Here are some ways they could have mixed up the key generation, just off the top of my head:
- Indicator groups point to letters, not words, in the poem
- Instead of using full words, only use the 1st letter, or 3rd letter, or maybe different letter from each word (1st letter from 1st word, 2nd from 2nd, etc.)
- Handle duplicate letters in the final key word differently (number them in reverse order, rather than forwards)
- Eliminate duplicate words in the poem (otherwise, you’re only ever using the 1st 26 words in the poem, and if there are a lot of repeated words, that decreases randomness somewhat)

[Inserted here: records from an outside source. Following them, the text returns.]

/-- Settles O11: each change keeps the channels sound, and RESUMING is passed at the end of every event that may end
a mark. -/
theorem channelsStaySound : Obligations.ChannelsStaySound := by
  intro s t sound next
  have ready : Ready False s := ⟨False.elim, False.elim⟩
  rcases step_run next ready False.elim with run | ⟨pins, q, run⟩ | ⟨m, same, _, run⟩
  · exact run.channelsSound sound
  · exact run.channelsSound (zonesInitial_powerOn pins q).channelsSound
  · exact run.channelsSound (zonesInitial_resetBlocks (by rw [same.active]; exact sound.2.1)).channelsSound

/-- Settles O12: every event that may free the link or let a channel ask for it ends with a grant. -/
theorem linkIsNeverLeftIdle : Obligations.LinkIsNeverLeftIdle := by
  intro s t sound idle next
  have ready : Ready False s := ⟨False.elim, False.elim⟩
  rcases step_run next ready False.elim with run | ⟨pins, q, run⟩ | ⟨m, same, _, run⟩
  · exact run.idle sound idle
  · have initial := zonesInitial_powerOn pins q
    exact run.idle initial.channelsSound initial.linkNeverIdles
  · have initial := zonesInitial_resetBlocks (s := m) (by rw [same.active]; exact sound.2.1)
    exact run.idle initial.channelsSound initial.linkNeverIdles

/-- Settles O13: the first half is `step_restEmpty`; in HALT no change gives a channel a target or a mark. -/
theorem restAndHaltStayStill : Obligations.RestAndHaltStayStill := by
  intro s t sound empty still next
  refine ⟨step_restEmpty empty next, ?_⟩
  have ready : Ready True s := ⟨fun _ => sound, fun _ => still⟩
  rcases step_run next ready (fun _ => empty) with run | ⟨pins, q, run⟩ | ⟨m, same, _, run⟩
  · exact run.haltStill_of ready.sound ready.halted trivial
  · have initial := zonesInitial_powerOn pins q
    exact run.haltStill_of (fun _ => initial.channelsSound) (fun _ => initial.haltStill) trivial
  · have initial := zonesInitial_resetBlocks (s := m) (by rw [same.active]; exact sound.2.1)
    exact run.haltStill_of (fun _ => initial.channelsSound) (fun _ => initial.haltStill) trivial

end Sys2Proof.Machine

/-! PROOFS. What the path of a strobe leaves unchanged, block by block. -/

namespace Sys2Proof.Machine

/-! ## Departures -/

theorem departReplied_keeps {α : Type} (part : State → α) (each : ∀ s, part (departHead s) = part s) (fuel : Nat)
    (s : State) : part (departReplied fuel s) = part s := by
  induction fuel generalizing s with
  | zero => rfl
  | succ fuel ih =>
    unfold departReplied
    split
    · rfl
    · split
      · rw [ih, each]
      · rfl

theorem departAll_keeps {α : Type} (part : State → α) (each : ∀ s, part (departHead s) = part s) (fuel : Nat)
    (s : State) : part (departAll fuel s) = part s := by
  induction fuel generalizing s with
  | zero => rfl
  | succ fuel ih => exact (ih _).trans (each s)

@[simp] theorem departReplied_pending (fuel : Nat) (s : State) : (departReplied fuel s).pending = s.pending :=
  departReplied_keeps State.pending departHead_pending fuel s
@[simp] theorem departReplied_now (fuel : Nat) (s : State) : (departReplied fuel s).now = s.now :=
  departReplied_keeps State.now departHead_now fuel s
@[simp] theorem departReplied_pins (fuel : Nat) (s : State) : (departReplied fuel s).pins = s.pins :=
  departReplied_keeps State.pins departHead_pins fuel s
@[simp] theorem departReplied_feed (fuel : Nat) (s : State) : (departReplied fuel s).feed = s.feed :=
  departReplied_keeps State.feed departHead_feed fuel s
@[simp] theorem departReplied_zones (fuel : Nat) (s : State) : (departReplied fuel s).zones = s.zones :=
  departReplied_keeps State.zones departHead_zones fuel s
@[simp] theorem departReplied_link (fuel : Nat) (s : State) : (departReplied fuel s).link = s.link :=
  departReplied_keeps State.link departHead_link fuel s
@[simp] theorem departReplied_settings (fuel : Nat) (s : State) : (departReplied fuel s).settings = s.settings :=
  departReplied_keeps State.settings departHead_settings fuel s

@[simp] theorem departDue_pending (s : State) : (departDue s).pending = s.pending :=
  departReplied_pending _ s
@[simp] theorem departDue_now (s : State) : (departDue s).now = s.now :=
  departReplied_now _ s
@[simp] theorem departDue_pins (s : State) : (departDue s).pins = s.pins :=
  departReplied_pins _ s
@[simp] theorem departDue_feed (s : State) : (departDue s).feed = s.feed :=
  departReplied_feed _ s
@[simp] theorem departDue_zones (s : State) : (departDue s).zones = s.zones :=
  departReplied_zones _ s
@[simp] theorem departDue_link (s : State) : (departDue s).link = s.link :=
  departReplied_link _ s
@[simp] theorem departDue_settings (s : State) : (departDue s).settings = s.settings :=
  departReplied_settings _ s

- Instead of all indicator letters counting from the start of the poem, each could count from the last word (so “ABC” really points to the 1st, 1+2 or 3rd, and 1+2+3 or 6th, words of the poem)
- For the 2nd pass of encryption, perhaps use a second indicator group to pick a different key, or use the same indicator but count words backwards from the end of the poem, or other such complications
Really, there are an infinite number of ways to create the key. From what I’ve read, I think the method presented here is the simplest, and most straightforward, but that doesn’t mean it’s historically accurate.
A slightly different approach to key generation is described here and also here. This differs a bit from details in Marks’ book, but incorporates extra steps to improve security, including agent-specific offsets and signals to indicate duress. For example, using the poem “Mary Had A Little Lamb”:
Let’s assume that the letters chosen are PQRSTU, the odd letters furnish the first ‘key’ and the even letters the second. In our example PRT points to ‘WENT LAMB SURE’ as the first ‘key’. For the second we use QSU so it’s ‘THE WAS TO’. The indicator showing which words were used as ‘keys’ will be PRT filled with two nulls so as to form a 5-letter group (all messages were sent in 5-letter groups), so let’s say PARNT and the final step is to move all the letters forward by using the agents’ secret number. For instance if the number was 45711 then in our example PARNT will change into TFYOU, as each letter moves forward as many positions as indicated by the secret number P+4=T, A+5=F, R+7=Y, N+1=O, T+1=U. Note that Marks doesn’t say anything about six consecutive letters. On the contrary in his book page 324 he says ‘every poem code message began with a five letter indicator group to show which five words of the poem had been used’.
Ultimately, as long as there’s a repeatable, deterministic method for creating a reasonably random transposition key, and that there’s an easy way to transmit the parameters to generate that key, it doesn’t matter what methods you use. In fact, later in the war they dropped poems altogether and used one-time, pre-shared transposition keys that the agent would tear off a silk sheet. They also went all the way to one-time-pads in some situations, also printed on silk.
Though there are an infinite number of ways that the SOE agents could have derived their encryption keys, I’m inclined to think that the simpler method was what was used. And with luck, I’ve made the mechanics clear here. Even if I’m not close enough that you could actually decode real SOE intercepts, hopefully you’ve got a good idea for the complexity of the system and some of the challenges the agents faced. I certainly recommend reading the book…even if it sometimes becomes a bit sensational, even incredible, I’m certain that it’s as close to the truth as the general public will ever know.